Brief => Look for the line that has "readPitch 0x5736A000 = some" in the material below; please repeat it and every line after it, exactly, up to and including the line that has "readDescriptor [0xBEEF0002, 4098, 8194]", and nothing else.

Input material =>

/-- Pitch words (R355, R356). -/
theorem test_decode_pitch_arithmetic :
    readPitch 0x43687000 = some (.padd 13 10 1 3) ∧
    readPitch 0x44059000 = some (.psub 0 1 6 1) ∧
    readPitch 0x48E2E000 = some (.pmul 3 8 11 2) ∧
    readPitch 0x4DBC3000 = some (.pvand 6 15 0 3) ∧
    readPitch 0x52595000 = some (.pvor 9 6 5 1) ∧
    readPitch 0x5736A000 = some (.pvxor 12 13 10 2) ∧
    readPitch 0x5BD3F000 = some (.pshl 15 4 15 3) ∧
    readPitch 0x5CAD1000 = some (.pshr 2 11 4 1) ∧
    readPitch 0x614A6000 = some (.psra 5 2 9 2) ∧
    readPitch 0x6627B000 = some (.pmin 8 9 14 3) ∧
    readPitch 0x6AC0D000 = some (.pmax 11 0 3 1) ∧
    readPitch 0x6F9E2000 = some (.pmaxn 14 7 8 2) ∧
    readPitch 0x747B7000 = some (.pfxa 1 14 13 3) ∧
    readPitch 0x79141A35 = some (.paddi 4 5 1 0xA35) ∧
    readPitch 0x7DE8E5C1 = some (.pmovi 7 2 0xA35C1) := by
  exact ⟨rfl, rfl, rfl, rfl, rfl, rfl, rfl, rfl, rfl, rfl, rfl, rfl, rfl, rfl, rfl⟩

/-- Pitch words (R355, R356). -/
theorem test_decode_pitch_control :
    readPitch 0x80CF3000 = some (.pceq 3 3 12 3) ∧
    readPitch 0x84685000 = some (.pclt 1 10 1 1) ∧
    readPitch 0x8885A000 = some (.pcltn 2 1 6 2) ∧
    readPitch 0x8CC2F5A3 = some (.pmask 3 3 0xB5A3) ∧
    readPitch 0x91BC1000 = some (.psel 6 15 0 1) ∧
    readPitch 0x9658200D = some (.pbcl 9 6 2 13) ∧
    readPitch 0xA00C0A35 = some (.pbany 3 0xA35) ∧
    readPitch 0xA4000A35 = some (.pj 0xA35) ∧
    readPitch 0xA8000955 = some (.prepn 37 21) ∧
    readPitch 0xC0000000 = some (.pfwd) ∧
    readPitch 0xC4000000 = some (.pdrop) ∧
    readPitch 0xC800009C = some (.penq 0 0x9C) ∧
    readPitch 0xCC000015 = some (.pemit 21) := by
  exact ⟨rfl, rfl, rfl, rfl, rfl, rfl, rfl, rfl, rfl, rfl, rfl, rfl, rfl⟩

/-- Command descriptors (R90, R404): OP in [15:0], TAG in [31:16], then the operands in order. -/
theorem test_decode_command_records :
    readDescriptor [0xBEEF0001, 4097, 8193, 12289] = .recBind 0xBEEF 4097 8193 12289 ∧
    readDescriptor [0xBEEF0002, 4098, 8194] = .recFree 0xBEEF 4098 8194 ∧
    readDescriptor [0xBEEF0003, 4099, 8195, 12291, 16387] = .recWrite 0xBEEF 4099 8195 12291 16387 ∧
    readDescriptor [0xBEEF0004, 4100] = .recArm 0xBEEF 4100 ∧
    readDescriptor [0xBEEF0005, 4101, 8197] = .graphArm 0xBEEF 4101 8197 ∧
    readDescriptor [0xBEEF0006, 4102] = .recCancel 0xBEEF 4102 ∧
    readDescriptor [0xBEEF0010, 4112, 8208, 12304, 16400] = .wqConfig 0xBEEF 4112 8208 12304 16400 ∧
    readDescriptor [0xBEEF0011, 4113, 8209] = .wqPush 0xBEEF 4113 8209 := by
  exact ⟨rfl, rfl, rfl, rfl, rfl, rfl, rfl, rfl⟩

/-- Command descriptors (R90, R404): OP in [15:0], TAG in [31:16], then the operands in order. -/
theorem test_decode_command_contexts :
    readDescriptor [0xBEEF0020, 4128, 8224, 12320, 16416] = .ctxCreate 0xBEEF 4128 8224 12320 16416 ∧
    readDescriptor [0xBEEF0021, 4129] = .ctxDestroy 0xBEEF 4129 ∧
    readDescriptor [0xBEEF0022, 4130, 8226] = .allow 0xBEEF 4130 8226 ∧
    readDescriptor [0xBEEF0023, 4131, 8227] = .stripe 0xBEEF 4131 8227 ∧
    readDescriptor [0xBEEF0024, 4132, 8228, 12324, 16420, 20516, 24612] = .image 0xBEEF 4132 8228 12324 16420 20516 24612 ∧
    readDescriptor [0xBEEF0025, 4133, 8229, 12325] = .bind 0xBEEF 4133 8229 12325 ∧
    readDescriptor [0xBEEF0026, 4134, 8230] = .tlbInval 0xBEEF 4134 8230 ∧
    readDescriptor [0xBEEF0027, 4135, 8231] = .pageMove 0xBEEF 4135 8231 ∧
    readDescriptor [0xBEEF0028, 4136, 8232, 12328] = .evq 0xBEEF 4136 8232 12328 ∧
    readDescriptor [0xBEEF0029, 4137, 8233, 12329] = .memWrite 0xBEEF 4137 8233 12329 ∧
    readDescriptor [0xBEEF002A, 4138, 8234, 12330] = .memRead 0xBEEF 4138 8234 12330 ∧
    readDescriptor [0xBEEF002B, 4139, 8235, 12331] = .physWrite 0xBEEF 4139 8235 12331 ∧
    readDescriptor [0xBEEF002C, 4140, 8236, 12332] = .physRead 0xBEEF 4140 8236 12332 := by
  exact ⟨rfl, rfl, rfl, rfl, rfl, rfl, rfl, rfl, rfl, rfl, rfl, rfl, rfl⟩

Answer box =>
    readPitch 0x5736A000 = some (.pvxor 12 13 10 2) ∧
    readPitch 0x5BD3F000 = some (.pshl 15 4 15 3) ∧
    readPitch 0x5CAD1000 = some (.pshr 2 11 4 1) ∧
    readPitch 0x614A6000 = some (.psra 5 2 9 2) ∧
    readPitch 0x6627B000 = some (.pmin 8 9 14 3) ∧
    readPitch 0x6AC0D000 = some (.pmax 11 0 3 1) ∧
    readPitch 0x6F9E2000 = some (.pmaxn 14 7 8 2) ∧
    readPitch 0x747B7000 = some (.pfxa 1 14 13 3) ∧
    readPitch 0x79141A35 = some (.paddi 4 5 1 0xA35) ∧
    readPitch 0x7DE8E5C1 = some (.pmovi 7 2 0xA35C1) := by
  exact ⟨rfl, rfl, rfl, rfl, rfl, rfl, rfl, rfl, rfl, rfl, rfl, rfl, rfl, rfl, rfl⟩

/-- Pitch words (R355, R356). -/
theorem test_decode_pitch_control :
    readPitch 0x80CF3000 = some (.pceq 3 3 12 3) ∧
    readPitch 0x84685000 = some (.pclt 1 10 1 1) ∧
    readPitch 0x8885A000 = some (.pcltn 2 1 6 2) ∧
    readPitch 0x8CC2F5A3 = some (.pmask 3 3 0xB5A3) ∧
    readPitch 0x91BC1000 = some (.psel 6 15 0 1) ∧
    readPitch 0x9658200D = some (.pbcl 9 6 2 13) ∧
    readPitch 0xA00C0A35 = some (.pbany 3 0xA35) ∧
    readPitch 0xA4000A35 = some (.pj 0xA35) ∧
    readPitch 0xA8000955 = some (.prepn 37 21) ∧
    readPitch 0xC0000000 = some (.pfwd) ∧
    readPitch 0xC4000000 = some (.pdrop) ∧
    readPitch 0xC800009C = some (.penq 0 0x9C) ∧
    readPitch 0xCC000015 = some (.pemit 21) := by
  exact ⟨rfl, rfl, rfl, rfl, rfl, rfl, rfl, rfl, rfl, rfl, rfl, rfl, rfl⟩

/-- Command descriptors (R90, R404): OP in [15:0], TAG in [31:16], then the operands in order. -/
theorem test_decode_command_records :
    readDescriptor [0xBEEF0001, 4097, 8193, 12289] = .recBind 0xBEEF 4097 8193 12289 ∧
    readDescriptor [0xBEEF0002, 4098, 8194] = .recFree 0xBEEF 4098 8194 ∧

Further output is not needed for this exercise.